ACTION ITEM
Go through the records and tally the lines that include the word "foldl". The answer is that total alone.

DATA TO EXAMINE
>>>

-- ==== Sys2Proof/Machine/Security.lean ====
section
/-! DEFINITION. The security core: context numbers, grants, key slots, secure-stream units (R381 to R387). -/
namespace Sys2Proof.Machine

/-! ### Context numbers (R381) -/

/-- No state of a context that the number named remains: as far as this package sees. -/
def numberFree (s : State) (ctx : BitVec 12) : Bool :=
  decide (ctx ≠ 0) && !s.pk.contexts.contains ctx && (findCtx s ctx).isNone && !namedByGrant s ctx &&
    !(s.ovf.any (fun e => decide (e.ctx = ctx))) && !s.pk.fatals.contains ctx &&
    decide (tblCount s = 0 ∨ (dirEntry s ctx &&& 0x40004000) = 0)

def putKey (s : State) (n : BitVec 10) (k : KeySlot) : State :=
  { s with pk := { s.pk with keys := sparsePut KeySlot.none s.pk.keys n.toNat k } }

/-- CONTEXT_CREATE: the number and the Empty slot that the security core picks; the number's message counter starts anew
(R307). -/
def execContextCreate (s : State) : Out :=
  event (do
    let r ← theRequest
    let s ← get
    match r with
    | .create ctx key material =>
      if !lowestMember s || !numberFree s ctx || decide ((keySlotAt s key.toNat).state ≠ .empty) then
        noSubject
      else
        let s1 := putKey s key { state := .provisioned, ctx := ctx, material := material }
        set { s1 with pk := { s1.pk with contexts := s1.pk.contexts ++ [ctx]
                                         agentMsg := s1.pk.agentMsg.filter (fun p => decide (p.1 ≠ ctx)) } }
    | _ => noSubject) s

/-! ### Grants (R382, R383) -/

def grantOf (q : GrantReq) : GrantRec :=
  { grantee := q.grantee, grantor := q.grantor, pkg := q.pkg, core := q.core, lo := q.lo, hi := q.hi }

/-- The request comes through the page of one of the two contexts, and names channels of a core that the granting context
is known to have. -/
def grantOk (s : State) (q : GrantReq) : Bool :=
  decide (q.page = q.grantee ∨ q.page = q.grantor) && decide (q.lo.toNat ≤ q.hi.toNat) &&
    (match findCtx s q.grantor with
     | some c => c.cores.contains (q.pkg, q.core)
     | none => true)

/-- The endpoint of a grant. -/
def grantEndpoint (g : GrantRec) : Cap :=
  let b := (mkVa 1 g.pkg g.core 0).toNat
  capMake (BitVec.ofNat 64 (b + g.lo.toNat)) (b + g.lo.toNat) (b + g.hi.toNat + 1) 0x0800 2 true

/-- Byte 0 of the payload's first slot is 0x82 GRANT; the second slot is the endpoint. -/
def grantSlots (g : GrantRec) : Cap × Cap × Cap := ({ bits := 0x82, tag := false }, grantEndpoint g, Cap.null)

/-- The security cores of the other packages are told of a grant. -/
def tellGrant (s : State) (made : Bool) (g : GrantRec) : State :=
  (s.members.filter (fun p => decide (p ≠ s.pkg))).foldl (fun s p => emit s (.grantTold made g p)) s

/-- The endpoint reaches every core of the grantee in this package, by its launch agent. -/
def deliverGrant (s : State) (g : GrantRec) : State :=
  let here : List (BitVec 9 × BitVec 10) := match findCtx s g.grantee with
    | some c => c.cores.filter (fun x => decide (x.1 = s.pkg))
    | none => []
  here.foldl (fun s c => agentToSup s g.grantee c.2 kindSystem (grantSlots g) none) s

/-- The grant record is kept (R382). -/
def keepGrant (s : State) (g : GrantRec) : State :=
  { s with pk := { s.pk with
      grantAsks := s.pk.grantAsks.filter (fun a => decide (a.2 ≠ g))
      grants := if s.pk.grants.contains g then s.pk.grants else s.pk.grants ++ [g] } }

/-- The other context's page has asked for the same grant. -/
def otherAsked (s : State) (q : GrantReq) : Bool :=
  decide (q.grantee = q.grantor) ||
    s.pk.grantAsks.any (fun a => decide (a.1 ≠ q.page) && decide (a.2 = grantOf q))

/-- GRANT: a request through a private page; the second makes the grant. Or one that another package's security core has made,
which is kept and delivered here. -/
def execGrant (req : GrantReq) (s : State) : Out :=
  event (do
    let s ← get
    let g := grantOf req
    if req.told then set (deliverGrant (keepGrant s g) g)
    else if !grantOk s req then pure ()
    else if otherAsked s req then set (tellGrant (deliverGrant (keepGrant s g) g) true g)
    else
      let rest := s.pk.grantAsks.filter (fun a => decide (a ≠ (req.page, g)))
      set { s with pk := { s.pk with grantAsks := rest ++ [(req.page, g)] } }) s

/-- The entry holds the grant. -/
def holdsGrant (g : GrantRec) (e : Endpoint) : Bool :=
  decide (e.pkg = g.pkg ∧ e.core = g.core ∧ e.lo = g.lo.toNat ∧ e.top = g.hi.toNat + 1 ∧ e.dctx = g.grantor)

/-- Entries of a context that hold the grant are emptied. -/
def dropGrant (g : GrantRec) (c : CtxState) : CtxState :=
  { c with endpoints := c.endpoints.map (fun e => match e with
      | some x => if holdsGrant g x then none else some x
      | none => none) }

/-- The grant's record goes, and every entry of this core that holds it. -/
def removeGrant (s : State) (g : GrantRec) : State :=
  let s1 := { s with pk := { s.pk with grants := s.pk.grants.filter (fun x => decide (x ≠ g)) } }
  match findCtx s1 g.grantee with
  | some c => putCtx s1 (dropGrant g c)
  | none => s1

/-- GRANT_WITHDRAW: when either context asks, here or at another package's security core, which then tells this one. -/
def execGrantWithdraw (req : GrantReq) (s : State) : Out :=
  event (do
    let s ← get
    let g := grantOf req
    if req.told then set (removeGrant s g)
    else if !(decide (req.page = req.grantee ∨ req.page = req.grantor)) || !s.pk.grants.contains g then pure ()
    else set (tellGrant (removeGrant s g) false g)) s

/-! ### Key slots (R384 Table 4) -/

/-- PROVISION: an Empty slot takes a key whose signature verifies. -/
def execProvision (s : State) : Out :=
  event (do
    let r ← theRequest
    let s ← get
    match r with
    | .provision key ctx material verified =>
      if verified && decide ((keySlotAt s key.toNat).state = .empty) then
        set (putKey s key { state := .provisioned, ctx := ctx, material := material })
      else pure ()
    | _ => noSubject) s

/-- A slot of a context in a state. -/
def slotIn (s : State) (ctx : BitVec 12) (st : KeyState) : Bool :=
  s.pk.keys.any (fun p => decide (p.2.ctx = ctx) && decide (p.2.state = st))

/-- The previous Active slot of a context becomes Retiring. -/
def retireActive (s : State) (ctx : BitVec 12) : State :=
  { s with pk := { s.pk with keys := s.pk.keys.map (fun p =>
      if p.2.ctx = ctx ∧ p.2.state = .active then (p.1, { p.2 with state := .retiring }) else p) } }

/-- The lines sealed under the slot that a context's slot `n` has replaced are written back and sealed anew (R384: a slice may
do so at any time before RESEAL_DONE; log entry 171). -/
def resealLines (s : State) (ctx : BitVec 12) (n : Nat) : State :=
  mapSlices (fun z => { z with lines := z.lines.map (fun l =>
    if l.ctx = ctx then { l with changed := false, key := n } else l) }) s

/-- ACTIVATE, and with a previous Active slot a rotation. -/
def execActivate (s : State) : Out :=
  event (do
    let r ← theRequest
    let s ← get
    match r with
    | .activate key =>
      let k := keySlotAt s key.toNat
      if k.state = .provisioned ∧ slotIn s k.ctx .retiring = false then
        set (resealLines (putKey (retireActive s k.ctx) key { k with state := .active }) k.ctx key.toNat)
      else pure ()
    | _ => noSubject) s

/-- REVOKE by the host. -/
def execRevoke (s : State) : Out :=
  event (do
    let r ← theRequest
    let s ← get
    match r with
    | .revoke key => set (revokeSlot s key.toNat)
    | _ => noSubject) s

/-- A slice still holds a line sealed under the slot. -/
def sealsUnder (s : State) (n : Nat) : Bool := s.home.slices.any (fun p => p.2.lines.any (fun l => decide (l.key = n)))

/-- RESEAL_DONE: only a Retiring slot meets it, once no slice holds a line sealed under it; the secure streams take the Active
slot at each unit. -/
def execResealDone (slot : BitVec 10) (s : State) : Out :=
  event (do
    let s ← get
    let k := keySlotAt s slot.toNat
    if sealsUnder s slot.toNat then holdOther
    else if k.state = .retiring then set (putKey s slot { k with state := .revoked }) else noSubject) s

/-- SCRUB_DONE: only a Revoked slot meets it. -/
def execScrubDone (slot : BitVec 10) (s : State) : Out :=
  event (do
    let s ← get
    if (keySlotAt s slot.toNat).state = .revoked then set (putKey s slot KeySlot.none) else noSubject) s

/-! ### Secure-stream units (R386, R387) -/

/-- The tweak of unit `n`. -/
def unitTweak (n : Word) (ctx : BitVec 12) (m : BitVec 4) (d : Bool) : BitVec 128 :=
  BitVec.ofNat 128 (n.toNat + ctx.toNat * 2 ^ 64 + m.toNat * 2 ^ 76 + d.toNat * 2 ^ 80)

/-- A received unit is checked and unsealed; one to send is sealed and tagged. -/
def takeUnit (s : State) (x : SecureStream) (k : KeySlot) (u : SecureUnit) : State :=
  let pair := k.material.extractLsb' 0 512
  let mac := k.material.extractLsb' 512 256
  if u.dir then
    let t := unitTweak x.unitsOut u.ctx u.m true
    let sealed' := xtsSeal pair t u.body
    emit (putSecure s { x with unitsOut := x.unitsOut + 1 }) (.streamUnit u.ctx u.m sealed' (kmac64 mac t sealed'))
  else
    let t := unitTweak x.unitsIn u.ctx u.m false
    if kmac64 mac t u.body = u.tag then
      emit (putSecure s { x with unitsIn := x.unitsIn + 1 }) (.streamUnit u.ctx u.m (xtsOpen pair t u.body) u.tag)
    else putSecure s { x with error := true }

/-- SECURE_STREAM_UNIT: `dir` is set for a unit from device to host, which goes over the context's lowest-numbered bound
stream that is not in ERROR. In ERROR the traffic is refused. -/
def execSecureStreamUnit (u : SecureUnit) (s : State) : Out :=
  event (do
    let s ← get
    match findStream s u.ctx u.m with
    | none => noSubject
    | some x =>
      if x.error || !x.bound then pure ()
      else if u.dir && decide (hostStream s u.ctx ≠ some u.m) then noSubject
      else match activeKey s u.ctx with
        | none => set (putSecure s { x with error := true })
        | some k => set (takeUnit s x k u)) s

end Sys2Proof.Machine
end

<<<
>>>

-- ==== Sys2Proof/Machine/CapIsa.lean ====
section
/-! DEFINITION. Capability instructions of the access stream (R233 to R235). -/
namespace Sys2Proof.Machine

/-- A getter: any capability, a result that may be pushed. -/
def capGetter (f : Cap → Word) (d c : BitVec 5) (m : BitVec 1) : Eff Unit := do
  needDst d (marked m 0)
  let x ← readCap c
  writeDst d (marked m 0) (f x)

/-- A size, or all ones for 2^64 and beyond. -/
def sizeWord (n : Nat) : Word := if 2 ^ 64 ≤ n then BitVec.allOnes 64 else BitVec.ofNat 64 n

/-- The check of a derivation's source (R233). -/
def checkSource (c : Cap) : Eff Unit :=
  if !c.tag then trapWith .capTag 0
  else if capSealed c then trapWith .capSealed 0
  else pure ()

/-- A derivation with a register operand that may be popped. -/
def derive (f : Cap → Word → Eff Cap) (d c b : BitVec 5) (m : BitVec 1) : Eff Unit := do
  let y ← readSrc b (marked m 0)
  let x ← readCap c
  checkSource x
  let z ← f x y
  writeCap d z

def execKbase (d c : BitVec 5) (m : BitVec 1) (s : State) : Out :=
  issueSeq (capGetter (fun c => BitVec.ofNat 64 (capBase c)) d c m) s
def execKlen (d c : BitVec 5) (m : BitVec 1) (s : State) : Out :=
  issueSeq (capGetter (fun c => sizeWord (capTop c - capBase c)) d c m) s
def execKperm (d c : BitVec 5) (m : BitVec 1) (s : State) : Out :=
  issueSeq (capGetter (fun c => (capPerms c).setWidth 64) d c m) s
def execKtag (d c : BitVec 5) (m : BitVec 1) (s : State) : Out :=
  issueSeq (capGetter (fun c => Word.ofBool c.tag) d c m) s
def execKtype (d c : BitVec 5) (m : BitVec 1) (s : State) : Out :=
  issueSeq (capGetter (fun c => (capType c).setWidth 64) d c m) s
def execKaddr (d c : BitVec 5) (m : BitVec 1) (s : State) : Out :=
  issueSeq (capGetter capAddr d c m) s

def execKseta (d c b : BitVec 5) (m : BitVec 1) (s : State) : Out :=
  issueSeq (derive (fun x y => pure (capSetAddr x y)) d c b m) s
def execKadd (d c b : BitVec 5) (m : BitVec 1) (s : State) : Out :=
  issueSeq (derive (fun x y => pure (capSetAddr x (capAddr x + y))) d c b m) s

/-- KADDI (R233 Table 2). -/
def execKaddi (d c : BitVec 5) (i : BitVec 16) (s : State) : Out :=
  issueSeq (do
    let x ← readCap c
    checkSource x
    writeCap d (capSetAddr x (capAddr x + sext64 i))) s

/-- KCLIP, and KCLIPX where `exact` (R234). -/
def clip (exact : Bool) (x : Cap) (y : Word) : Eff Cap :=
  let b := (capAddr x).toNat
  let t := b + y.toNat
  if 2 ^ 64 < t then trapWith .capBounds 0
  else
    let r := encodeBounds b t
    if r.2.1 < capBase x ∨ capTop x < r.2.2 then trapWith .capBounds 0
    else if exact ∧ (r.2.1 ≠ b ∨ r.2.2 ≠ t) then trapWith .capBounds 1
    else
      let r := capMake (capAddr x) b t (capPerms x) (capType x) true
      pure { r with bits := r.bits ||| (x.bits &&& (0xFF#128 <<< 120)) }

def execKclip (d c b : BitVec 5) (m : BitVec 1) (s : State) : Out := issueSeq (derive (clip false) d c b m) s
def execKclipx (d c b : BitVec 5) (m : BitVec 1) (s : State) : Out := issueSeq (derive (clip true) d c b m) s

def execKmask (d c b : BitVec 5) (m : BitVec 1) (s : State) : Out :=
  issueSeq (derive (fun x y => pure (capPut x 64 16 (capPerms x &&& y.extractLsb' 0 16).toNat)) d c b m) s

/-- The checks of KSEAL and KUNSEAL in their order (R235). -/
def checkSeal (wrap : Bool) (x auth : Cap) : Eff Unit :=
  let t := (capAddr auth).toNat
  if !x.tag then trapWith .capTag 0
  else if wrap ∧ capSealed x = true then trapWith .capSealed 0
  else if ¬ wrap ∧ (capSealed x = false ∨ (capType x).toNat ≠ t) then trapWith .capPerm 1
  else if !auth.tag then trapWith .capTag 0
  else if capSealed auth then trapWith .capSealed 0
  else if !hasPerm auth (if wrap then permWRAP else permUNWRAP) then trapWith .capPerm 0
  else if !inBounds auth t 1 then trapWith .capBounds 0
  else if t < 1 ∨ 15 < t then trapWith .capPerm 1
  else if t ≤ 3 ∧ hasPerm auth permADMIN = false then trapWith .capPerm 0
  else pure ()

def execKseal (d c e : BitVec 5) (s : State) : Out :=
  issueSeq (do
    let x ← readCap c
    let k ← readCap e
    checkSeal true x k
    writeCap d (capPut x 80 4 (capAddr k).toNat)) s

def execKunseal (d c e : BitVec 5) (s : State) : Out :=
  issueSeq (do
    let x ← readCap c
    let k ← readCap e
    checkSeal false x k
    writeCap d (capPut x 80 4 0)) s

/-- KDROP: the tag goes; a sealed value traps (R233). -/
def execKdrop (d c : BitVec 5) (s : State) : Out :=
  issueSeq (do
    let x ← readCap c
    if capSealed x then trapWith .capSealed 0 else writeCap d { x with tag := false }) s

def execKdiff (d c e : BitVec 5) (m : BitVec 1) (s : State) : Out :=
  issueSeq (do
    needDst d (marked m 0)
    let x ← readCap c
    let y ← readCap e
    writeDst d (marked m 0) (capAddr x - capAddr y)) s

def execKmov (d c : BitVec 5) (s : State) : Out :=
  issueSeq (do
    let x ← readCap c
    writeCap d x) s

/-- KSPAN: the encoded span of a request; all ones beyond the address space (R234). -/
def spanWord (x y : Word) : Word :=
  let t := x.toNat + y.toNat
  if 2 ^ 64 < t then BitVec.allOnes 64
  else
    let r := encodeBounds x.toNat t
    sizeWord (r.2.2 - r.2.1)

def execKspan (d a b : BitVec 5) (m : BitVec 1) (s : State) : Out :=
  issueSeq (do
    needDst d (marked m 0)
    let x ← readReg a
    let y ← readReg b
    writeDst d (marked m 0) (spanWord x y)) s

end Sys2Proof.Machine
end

<<<

SOLUTION FOR THIS EXERCISE
2